● **What the task requires**: In the listing below, the answer starts at the line that has "changed (R51). -/" and stops after the line that has "command (R266). -/"; please repeat that part exactly and nothing more.

● **Exercise data**:

________________________

-- ==== Sys2Proof/Safety.lean ====
section
/-! DEFINITION. The terms the claims use: the invariant of the machine (10_state.md R64), what a completed command leaves
(60_exceptions.md R264 to R266), what a command leaves alone, the checks of each command as its own rule lists them, and the
duties of a host program (70_reset_and_hazards.md R308 to R316). -/

namespace Sys2Proof.Machine

/-- The key state is coherent (R64): nothing without a key, and with one 1 ≤ NB ≤ MAX_BYTES and N, E, D below 256^NB. -/
def KeyCoherent (s : State) : Prop :=
  (s.keyValid = false → s.nb = 0 ∧ s.keyN = 0 ∧ s.keyE = 0 ∧ s.keyD = 0) ∧
  (s.keyValid = true →
    1 ≤ s.nb.toNat ∧ s.nb.toNat ≤ Config.maxBytes ∧
    s.keyN.toNat < 256 ^ s.nb.toNat ∧ s.keyE.toNat < 256 ^ s.nb.toNat ∧ s.keyD.toNat < 256 ^ s.nb.toNat)

/-- The result flags are coherent: ERR needs DONE and PADFMT needs a successful ECB_DEC (R64); ERR goes with a nonzero code
and codes 0xA to 0xF never appear (R43, R47). -/
def FlagCoherent (s : State) : Prop :=
  (s.err = true → s.done = true) ∧
  (s.padfmt = true → s.done = true ∧ s.err = false ∧ opField s.lcmd = 0x6) ∧
  (s.err = true ↔ s.errcode ≠ 0) ∧ s.errcode.toNat ≤ 9

/-- While a command is pending the result registers are cleared (R42, R43, R46, R47, R51). -/
def PendingCoherent (s : State) : Prop :=
  s.busy = true → s.done = false ∧ s.err = false ∧ s.padfmt = false ∧ s.errcode = 0 ∧ s.outlen = 0

/-- An open CTR stream has a key (from R235 and R151: only a successful CTR opens one, and a reset closes it). -/
def StreamCoherent (s : State) : Prop := s.ctrOpen = true → s.keyValid = true

/-- The invariant of the machine: R64 with the canonical form of DMEM. -/
def MachineInv (s : State) : Prop :=
  KeyCoherent s ∧ FlagCoherent s ∧ PendingCoherent s ∧ StreamCoherent s ∧ s.mem.wf

/-- A byte range is in DMEM (R94). -/
abbrev InDmem (a k : Nat) : Prop := k = 0 ∨ a + k ≤ 65536

/-- Two nonempty byte ranges share a byte (R96). -/
abbrev Overlap (a j b k : Nat) : Prop := 0 < j ∧ 0 < k ∧ a < b + k ∧ b < a + j

/-- The registers that no command writes: the operand registers, the latch, INT_ENABLE, the port's answer, and the model's
own fields. -/
def SameHostSide (s t : State) : Prop :=
  t.src = s.src ∧ t.dst = s.dst ∧ t.len = s.len ∧ t.lcmd = s.lcmd ∧ t.lsrc = s.lsrc ∧ t.ldst = s.ldst ∧ t.llen = s.llen ∧
  t.intEnable = s.intEnable ∧ t.reply = s.reply ∧ t.hwResets = s.hwResets ∧ t.aborted = s.aborted ∧ t.turns = s.turns

/-- The keypair and its block size (R57). -/
def SameKeys (s t : State) : Prop :=
  t.keyN = s.keyN ∧ t.keyE = s.keyE ∧ t.keyD = s.keyD ∧ t.nb = s.nb ∧ t.keyValid = s.keyValid

/-- The CTR stream: its nonce, counter and open flag (R57). -/
def SameStream (s t : State) : Prop := t.nonce = s.nonce ∧ t.ctrCount = s.ctrCount ∧ t.ctrOpen = s.ctrOpen

/-- Every byte of DMEM reads the same (and is written or unwritten as before). -/
def SameDmem (s t : State) : Prop := ∀ a, memGet t.mem a = memGet s.mem a ∧ dmemByte t a = dmemByte s a

/-- Every byte of DMEM outside the k bytes from address a reads the same. -/
def SameDmemOutside (a k : Nat) (s t : State) : Prop := ∀ x, ¬(a ≤ x ∧ x < a + k) → dmemByte t x = dmemByte s x

/-- The byte string out stands at LDST, OUTLEN is its length, and no other byte of DMEM changed (R51). -/
def OutputIs (out : List Byte) (s t : State) : Prop :=
  readBytes t s.ldst.toNat out.length = out ∧ t.outlen.toNat = out.length ∧ SameDmemOutside s.ldst.toNat out.length s t

/-- What the successful completion writes for every command (R266). -/
def CompletedOk (s t : State) : Prop :=
  t.errcode = 0 ∧ t.err = false ∧ t.done = true ∧ t.busy = false ∧ t.intStatus = s.intStatus ||| 0b0001

/-- What the error completion writes, and that nothing else changes (R264, R265). -/
def FailedWith (c : ErrorCode) (s t : State) : Prop :=
  t.errcode = errorValue c ∧ t.err = true ∧ t.done = true ∧ t.busy = false ∧ t.intStatus = s.intStatus ||| 0b0011 ∧
  t.padfmt = s.padfmt ∧ t.outlen = s.outlen ∧ SameHostSide s t ∧ SameKeys s t ∧ SameStream s t ∧ SameDmem s t

/-- How one command ends in every state: with the error its rule's checks name, or, where they name none, in a next state
with the command's own effect. -/
def EndsBy (i : Instr) (checks : State → Option ErrorCode) (effect : State → State → Prop) : Prop :=
  ∀ s,
    (∀ c, checks s = some c → ∃ t, exec i s = .next t ∧ FailedWith c s t) ∧
    (checks s = none → ∃ t, exec i s = .next t ∧ CompletedOk s t ∧ SameHostSide s t ∧ effect s t)

/-- The first two checks of a key-using command, then the rest of its list (R151, R170). -/
def keyChecks (rest : State → Option ErrorCode) (s : State) : Option ErrorCode :=
  if s.keyValid = false then some .keyNotConfigured
  else if s.keyN.toNat % 2 = 0 ∨ s.keyN.toNat < 3 then some .modUnsupported
  else rest s

/-- The last two checks of a command with an input of j bytes at LSRC and an output of at most k bytes at LDST (R94, R96):
`inPlace` says whether LDST = LSRC is allowed. -/
def rangeChecks (inPlace : Bool) (j k : Nat) (s : State) : Option ErrorCode :=
  if ¬InDmem s.lsrc.toNat j ∨ ¬InDmem s.ldst.toNat k then some .dmemRange
  else if Overlap s.lsrc.toNat j s.ldst.toNat k ∧ ¬(inPlace = true ∧ s.ldst = s.lsrc) then some .overlap
  else none

/-- The checks of SET_KEYS (R153, `fields = 3`) and SET_NONCE (R230, `fields = 1`), which take `fields` fields of LLEN bytes. -/
def loadChecks (fields : Nat) (s : State) : Option ErrorCode :=
  if s.llen.toNat = 0 ∨ 512 < s.llen.toNat then some .lenInvalid
  else if ¬InDmem s.lsrc.toNat (fields * s.llen.toNat) then some .dmemRange
  else none

/-- The checks of MODEXP_PUB and MODEXP_PRV (`blocks = 1`, R172, R173), of MONTMUL and BARRETT (`blocks = 2`, R177, R178). -/
def arithChecks (blocks : Nat) : State → Option ErrorCode :=
  keyChecks (fun s => rangeChecks true (blocks * s.nb.toNat) s.nb.toNat s)

/-- The checks of ECB_ENC (R204), K = NB - 2. -/
def ecbEncChecks : State → Option ErrorCode :=
  keyChecks (fun s =>
    if s.nb.toNat < 3 then some .blockSize
    else rangeChecks false s.llen.toNat (ceilDiv s.llen.toNat (s.nb.toNat - 2) * s.nb.toNat) s)

/-- The checks of ECB_DEC (R206), K = NB - 2. -/
def ecbDecChecks : State → Option ErrorCode :=
  keyChecks (fun s =>
    if s.nb.toNat < 3 then some .blockSize
    else if s.llen.toNat % s.nb.toNat ≠ 0 then some .lenInvalid
    else rangeChecks true s.llen.toNat (s.llen.toNat / s.nb.toNat * (s.nb.toNat - 2)) s)

/-- The checks of CTR (R232) with CONT as given. -/
def ctrChecks (cont : Bool) : State → Option ErrorCode :=
  keyChecks (fun s =>
    if cont = true ∧ s.ctrOpen = false then some .ctrAlign
    else if 4294967295 < (if cont then s.ctrCount.toNat else 0) + ceilDiv s.llen.toNat s.nb.toNat then some .ctrExhausted
    else rangeChecks true s.llen.toNat s.llen.toNat s)

/-- The cause of each error code for each command: the table of R261 with the columns of R263. -/
def ErrorCause (i : Instr) (s : State) : ErrorCode → Prop
  | .illegalCmd => False
  | .keyNotConfigured => keyUsing i = true ∧ s.keyValid = false
  | .modUnsupported => keyUsing i = true ∧ (s.keyN.toNat % 2 = 0 ∨ s.keyN.toNat < 3)
  | .blockSize => (i = .ecbEnc ∨ i = .ecbDec) ∧ s.nb.toNat < 3
  | .lenInvalid =>
    ((i = .setKeys ∨ i = .setNonce) ∧ (s.llen.toNat = 0 ∨ 512 < s.llen.toNat)) ∨
      (i = .ecbDec ∧ s.llen.toNat % s.nb.toNat ≠ 0)
  | .ctrAlign => i = .ctrCont ∧ s.ctrOpen = false
  | .ctrExhausted =>
    (i = .ctr ∧ 4294967295 < ceilDiv s.llen.toNat s.nb.toNat) ∨
      (i = .ctrCont ∧ 4294967295 < s.ctrCount.toNat + ceilDiv s.llen.toNat s.nb.toNat)
  | .dmemRange => ¬InDmem s.lsrc.toNat (inLen i s) ∨ ¬InDmem s.ldst.toNat (outMax i s)
  | .overlap =>
    Overlap s.lsrc.toNat (inLen i s) s.ldst.toNat (outMax i s) ∧ ¬(i ≠ .ecbEnc ∧ s.ldst = s.lsrc)

/-- Every register and every piece of key and stream state has its reset value (R301, both columns but DMEM). -/
def AtResetValues (s : State) : Prop :=
  s.src = 0 ∧ s.dst = 0 ∧ s.len = 0 ∧ s.lcmd = 0 ∧ s.lsrc = 0 ∧ s.ldst = 0 ∧ s.llen = 0 ∧
  s.busy = false ∧ s.done = false ∧ s.err = false ∧ s.padfmt = false ∧ s.errcode = 0 ∧ s.outlen = 0 ∧
  s.intStatus = 0 ∧ s.intEnable = 0 ∧ irq s = false ∧
  s.keyN = 0 ∧ s.keyE = 0 ∧ s.keyD = 0 ∧ s.nb = 0 ∧ s.keyValid = false ∧
  s.nonce = 0 ∧ s.ctrCount = 0 ∧ s.ctrOpen = false

/-- The port answered SLVERR (R89). -/
def answeredSlverr (s : State) : Bool :=
  match s.reply with
  | some (.read _ e) => e
  | some (.write e) => e
  | none => false

/-- A CTRL write that performs the soft reset (R303). -/
def isSoftReset (x : Transfer) : Bool :=
  x.write && x.addr == 0x008 && x.strobe == 0b1111 && x.data.getLsbD 0

/-- An INT_STATUS write that clears bit i (R33, R54). -/
def clearsEvent (i : Nat) (x : Transfer) : Bool :=
  x.write && x.addr == 0x030 && x.strobe == 0b1111 && x.data.getLsbD i

/-- The host transfer of the coming step, if there is one. -/
def nextTransfer (s : State) : Option Transfer :=
  match s.turns with
  | .host x :: _ => some x
  | .hostAndEngine x :: _ => some x
  | _ => none

/-- The coming step is a reset, hard or soft. -/
def resetNext (s : State) : Bool :=
  s.turns.head? == some .hardReset || (nextTransfer s).any isSoftReset

/-- The coming step is a W1C write that clears INT_STATUS bit i. -/
def clearNext (i : Nat) (s : State) : Bool := (nextTransfer s).any (clearsEvent i)

/-- The keypair is a valid RSA key for the primes p and q (41_modexp_arith.md R176). -/
def RsaKey (p q : Nat) (s : State) : Prop :=
  p.Prime ∧ q.Prime ∧ p ≠ q ∧ p ≠ 2 ∧ q ≠ 2 ∧ s.keyN.toNat = p * q ∧
  s.keyE.toNat * s.keyD.toNat % Nat.lcm (p - 1) (q - 1) = 1

/-- The host's duty for ECB (70_reset_and_hazards.md R316, 42_ecb.md R202): every frame is below N. -/
def FramesFit (s : State) : Prop := (s.nb.toNat - 1) * 256 ^ (s.nb.toNat - 2) ≤ s.keyN.toNat

/-- The host's choice of a nonce with no unmasked block (70_reset_and_hazards.md R312). -/
def NonceClear (blocks : Nat) (s : State) : Prop := 2 ≤ s.nonce.toNat ∧ s.nonce.toNat + blocks ≤ s.keyN.toNat

/-- The host's duty of R308 and R309: no window access and no CMD write while a command is pending. -/
def WaitsForCompletion (x : Transfer) (s : State) : Prop :=
  s.busy = true → x.addr.toNat < 0x10000 ∧ ¬(x.write = true ∧ x.addr = 0x00C)

end Sys2Proof.Machine
end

________________________

● **Your solution**:
/-- The byte string out stands at LDST, OUTLEN is its length, and no other byte of DMEM changed (R51). -/
def OutputIs (out : List Byte) (s t : State) : Prop :=
  readBytes t s.ldst.toNat out.length = out ∧ t.outlen.toNat = out.length ∧ SameDmemOutside s.ldst.toNat out.length s t

/-- What the successful completion writes for every command (R266). -/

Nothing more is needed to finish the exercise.